Taking each line of the material in turn, count those with the string "Bool" and answer with the count alone.

**RECORDED INFORMATION:**
^^^^^^^^^^^^^^^^
/-- The preemption check of the ACTIVE slot a, and the suspension it may make (R78, R79). Where the slot stays ACTIVE its next
element comes into flight. -/
def State.preemptionCheck (s : State) (a : SlotIx) (l : LegIx) (snap : Snapshot) : State :=
  match s.bestReady with
  | some r =>
    if (s.slot a).setup.priority < (s.slot r).setup.priority ∧ (s.slot r).setup.preempt = true
        ∧ (s.slot a).setup.yields = true ∧ s.arb.stack.length < Config.stackCap then
      ((s.setLegState a l .suspended).setStack ({ slot := a, snapshot := snap } :: s.arb.stack)).grant r
    else s.elementBegins
  | none => s.elementBegins

/-! ## Outstanding credits and rollback -/

/-- The outstanding credit of a slot: the credit its burst in flight has used (R33, R49). -/
def State.outstanding (s : State) (i : SlotIx) : Nat :=
  (match s.arb.mover with
    | .busy j snap => if j = i ∧ snap.creditUsed = true then 1 else 0
    | _ => 0)
  + (s.arb.stack.filter fun e => decide (e.slot = i) && e.snapshot.creditUsed).length

/-- The slot's part of a rollback (R67). -/
def Slot.rolledBack (x : Slot) (snap : Snapshot) : Slot :=
  { x with
    src := snap.src, dst := snap.dst, digest := snap.digest, element := 0
    credits := if snap.creditUsed then x.credits + 1 else x.credits
    legRun := if snap.runSet then false else x.legRun }

/-- A port gives back its tentative words and discards its staged words (R67, R128, R130). -/
def Port.settledBack (p : Port) : Port :=
  { p with fifo := p.fifo.take (p.fifo.length - p.staged), tentative := 0, staged := 0 }

/-- A port's words are made final: the tentative words leave, the staged words become committed (R60). -/
def Port.committedWords (p : Port) : Port := { p with fifo := p.fifo.drop p.tentative, tentative := 0, staged := 0 }

/-- The port endpoint of the leg a slot stands in. -/
def State.legPort (s : State) (l : LegIx) : Option PortIx :=
  match (s.leg l).record with
  | some r => r.srcPort.or r.dstPort
  | none => none

/-- The port words of a burst of leg l are settled back (R67). -/
def State.settleBack (s : State) (l : LegIx) : State :=
  match s.legPort l with
  | some p => s.updPort p Port.settledBack
  | none => s

/-- The rollback of the burst of slot i, which stands in leg l (R67). The caller completes the slot's change of state (R68); an
outbound condition that rises with the discard finds the slot IDLE or FAULTED, or the part in reset, and has no effect there. -/
def State.rollback (s : State) (i : SlotIx) (l : LegIx) (snap : Snapshot) : State :=
  (s.updSlot i fun x => x.rolledBack snap).settleBack l

/-! ## Holds -/

/-- The slot is HELD in leg l, HOLD-REQUESTED is clear, and a HELD report is sent (R40, R41, R66). -/
def State.becomeHeld (s : State) (i : SlotIx) (l : LegIx) : State :=
  (s.updSlot i fun x => { x with standing := .inLeg l .held, holdRequested := false }).report
    (.held i l (s.slot i).remaining)

/-- A hold reaches a slot, from SLOT-HOLD or a HOLD action (R40, R115); none where it is refused. -/
def State.hold? (s : State) (i : SlotIx) : Option State :=
  match (s.slot i).standing with
  | .inLeg l .armed | .inLeg l .ready | .inLeg l (.paced _) =>
    some ((s.setLegState i l .held).report (.held i l (s.slot i).remaining))
  | .inLeg _ .active | .inLeg _ .suspended => some (s.updSlot i fun x => { x with holdRequested := true })
  | .inLeg _ .held => some s
  | .idle | .done | .inLeg _ (.faulted _) => none

/-! ## Credits -/

/-- Why credits are refused: the slot is bound, is IDLE or DONE, or would pass the limit (R34, R113). -/
inductive CreditRefusal where
  | mode | state | limit
  deriving DecidableEq, Repr

/-- n credits reach a slot, from SLOT-START or a START action: checks 3 to 5 of R34, then the addition, with eligibility evaluated in
ARMED (R34, R113). -/
def State.addCredits (s : State) (i : SlotIx) (n : Nat) : Except CreditRefusal State :=
  if (s.slot i).isBound then .error .mode
  else if (s.slot i).atRest then .error .state
  else if Config.creditCap < (s.slot i).credits + s.outstanding i + n then .error .limit
  else .ok ((s.updSlot i fun x => { x with credits := x.credits + n }).evaluate i)

/-! ## Arming -/

/-- Why an arm is refused: the state, the leg, or the port held by another slot (R32, R114). -/
inductive ArmRefusal where
  | state | leg | inUse
  deriving DecidableEq, Repr

/-- An arm reaches a slot, from SLOT-ARM or an ARM action: checks 2 to 5 of R32, then the entry of FIRST-LEG with CREDITS 0 and
HOLD-REQUESTED clear, ARMED, and eligibility evaluated (R32, R114). -/
def State.arm (s : State) (i : SlotIx) : Except ArmRefusal State :=
  if (s.slot i).atRest then
    match (s.slot i).setup.firstLeg with
    | none => .error .leg
    | some l =>
      if s.portTaken i (s.slot i).setup.port then .error .inUse
      else if s.legCheck (s.slot i).setup.port l then
        match (s.leg l).record with
        | some r =>
          .ok (((s.updSlot i fun x => { x.entered l r .armed with credits := 0, holdRequested := false }).pin l).evaluate i)
        | none => .error .leg
      else .error .leg
  else .error .state

/-! ## Faults (R92–R94) -/

/-- The slot enters FAULTED in leg l with a new fault record; HOLD-REQUESTED is cleared. One FAULT report is appended and one FAULT
event passed, unless an ENGINE-RESET waits for the element (R92–R95). -/
def State.enterFaulted (s : State) (i : SlotIx) (l : LegIx) (cause : FaultCause) (element : Nat) : State :=
  let record : FaultRecord := { cause := cause, leg := l, remaining := (s.slot i).remaining, element := element }
  let t := s.updSlot i fun x => { x with standing := .inLeg l (.faulted record), holdRequested := false }
  if s.resetWaits then t else (t.report (.fault i record)).pass .fault i

/-! ## Leg-end processing (R62–R66) -/

/-- Where a slot goes with a leg to run and no hold to take: PACED when a commit leads here and PACE is above 0, otherwise ARMED with
eligibility evaluated (R38, R66, R99). -/
def State.goOn (s : State) (i : SlotIx) (l : LegIx) (atCommit : Bool) : State :=
  if atCommit = true ∧ 0 < (s.slot i).setup.pace then s.setLegState i l (.paced (s.slot i).setup.pace)
  else (s.setLegState i l .armed).evaluate i

/-- The chain ends: the slot is DONE, its pin and its credits are given up, and the CHAIN-END report and event follow (R46, R64). -/
def State.chainEnds (s : State) (i : SlotIx) (l : LegIx) : State :=
  (((s.updSlot i fun x => { x with standing := .done, credits := 0, legRun := false, holdRequested := false }).unpin l).report
    (.chainEnd i l (s.slot i).credits)).pass .chainEnd i

/-- The slot enters the leg n that NEXT named, from leg l with record r, and goes to HELD, PACED or ARMED (R31, R66). -/
def State.entersNext (s : State) (i : SlotIx) (l : LegIx) (r : LegRecord) (n : LegIx) (rn : LegRecord) (atCommit : Bool) : State :=
  let t := ((s.updSlot i fun x => x.entered n rn .armed).unpin l).pin n
  if r.endHold || (s.slot i).holdRequested then t.becomeHeld i n else t.goOn i n atCommit

/-- Step 3 of leg-end processing: NEXT is read from the leg's entry as it stands (R64–R66). -/
def State.legEndStep3 (s : State) (i : SlotIx) (l : LegIx) (r : LegRecord) (atCommit : Bool) : State :=
  match r.next with
  | none => s.chainEnds i l
  | some n =>
    match (s.leg n).record with
    | some rn =>
      if s.legCheck (s.slot i).setup.port n then s.entersNext i l r n rn atCommit else s.enterFaulted i l .leg 0
    | none => s.enterFaulted i l .leg 0

/-- Step 2 of leg-end processing: the LEG-END report where END-REPORT asks for it, and the LEG-END event (R63); then step 3. -/
def State.legEndStep2 (s : State) (i : SlotIx) (l : LegIx) (r : LegRecord) (atCommit : Bool) : State :=
  let t :=
    if r.endReport then
      s.report (.legEnd i l r.count (if r.digest then some (finalDigest (s.slot i).digest) else none))
    else s
  (t.pass .legEnd i).legEndStep3 i l r atCommit

/-- The digest a leg expects and does not have, where step 1 fails: EXPECT and the final digest (R62). -/
def digestMismatch? (r : LegRecord) (acc : Word) : Option (Word × Word) :=
  match r.digest, r.expect with
  | true, some e => if e = finalDigest acc then none else some (e, finalDigest acc)
  | _, _ => none

/-- Leg-end processing from step 1: the digest check, then step 2 (R62). -/
def State.legEndStep1 (s : State) (i : SlotIx) (l : LegIx) (r : LegRecord) : State :=
  match digestMismatch? r (s.slot i).digest with
  | some (e, a) => s.enterFaulted i l (.digest e a) 0
  | none => s.legEndStep2 i l r true

/-! ## The burst commit (R59) -/

/-- Step 1 of the commit: the port words of the burst are made final (R60). -/
def State.settleCommit (s : State) (l : LegIx) : State :=
  match s.legPort l with
  | some p => s.updPort p Port.committedWords
  | none => s

/-- Steps 2 to 4 of the commit: the skips, ELEMENT 0, REMAINING lowered (R11, R59). -/
def Slot.burstDone (x : Slot) (r : LegRecord) : Slot :=
  { x with src := r.srcSkipped x.src, dst := r.dstSkipped x.dst, element := 0, remaining := x.remaining - 1 }

/-- Step 5 of the commit: a REMAINING that reaches MARK appends the MARK report and passes the MARK event (R61). -/
def State.markStep (s : State) (i : SlotIx) (l : LegIx) (r : LegRecord) : State :=
  if 1 ≤ r.mark ∧ (s.slot i).remaining = r.mark then (s.report (.mark i l r.mark)).pass .mark i else s

/-- Steps 7 and 8 of the commit: leg-end processing at REMAINING 0, else a requested hold, else PACED or ARMED (R41, R59). -/
def State.afterBurst (s : State) (i : SlotIx) (l : LegIx) (r : LegRecord) : State :=
  if (s.slot i).remaining = 0 then s.legEndStep1 i l r
  else if (s.slot i).holdRequested then s.becomeHeld i l
  else s.goOn i l true

/-- The burst commit of slot i in leg l, steps 1 to 8; the snapshot is discarded and the mover stands at its release (R59). -/
def State.commit (s : State) (i : SlotIx) (l : LegIx) (r : LegRecord) : State :=
  State.afterBurst
    (((((s.settleCommit l).updSlot i fun x => x.burstDone r).setMover (.releasing 0 0)).markStep i l r).pass .burstEnd i) i l r

/-! ## Cancelling (R44, R45) -/

/-- The slot's fields after it becomes IDLE; the context keeps its values (R44). -/
def Slot.cancelled (x : Slot) : Slot :=
  { x with standing := .idle, credits := 0, holdRequested := false, legRun := false }

/-- A slot with a current leg becomes IDLE: the pin is given up and the CANCELLED report carries the leg, REMAINING and the element
index at which the burst was abandoned (R44). -/
def State.idleFrom (s : State) (i : SlotIx) (l : LegIx) (element : Nat) : State :=
  ((s.updSlot i Slot.cancelled).unpin l).report (.cancelled i (some l) (s.slot i).remaining element)

/-- A DONE slot becomes IDLE (R44). -/
def State.idleFromDone (s : State) (i : SlotIx) : State :=
  (s.updSlot i Slot.cancelled).report (.cancelled i none 0 0)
^^^^^^^^^^^^^^^^
**EXERCISE RESPONSE:**
4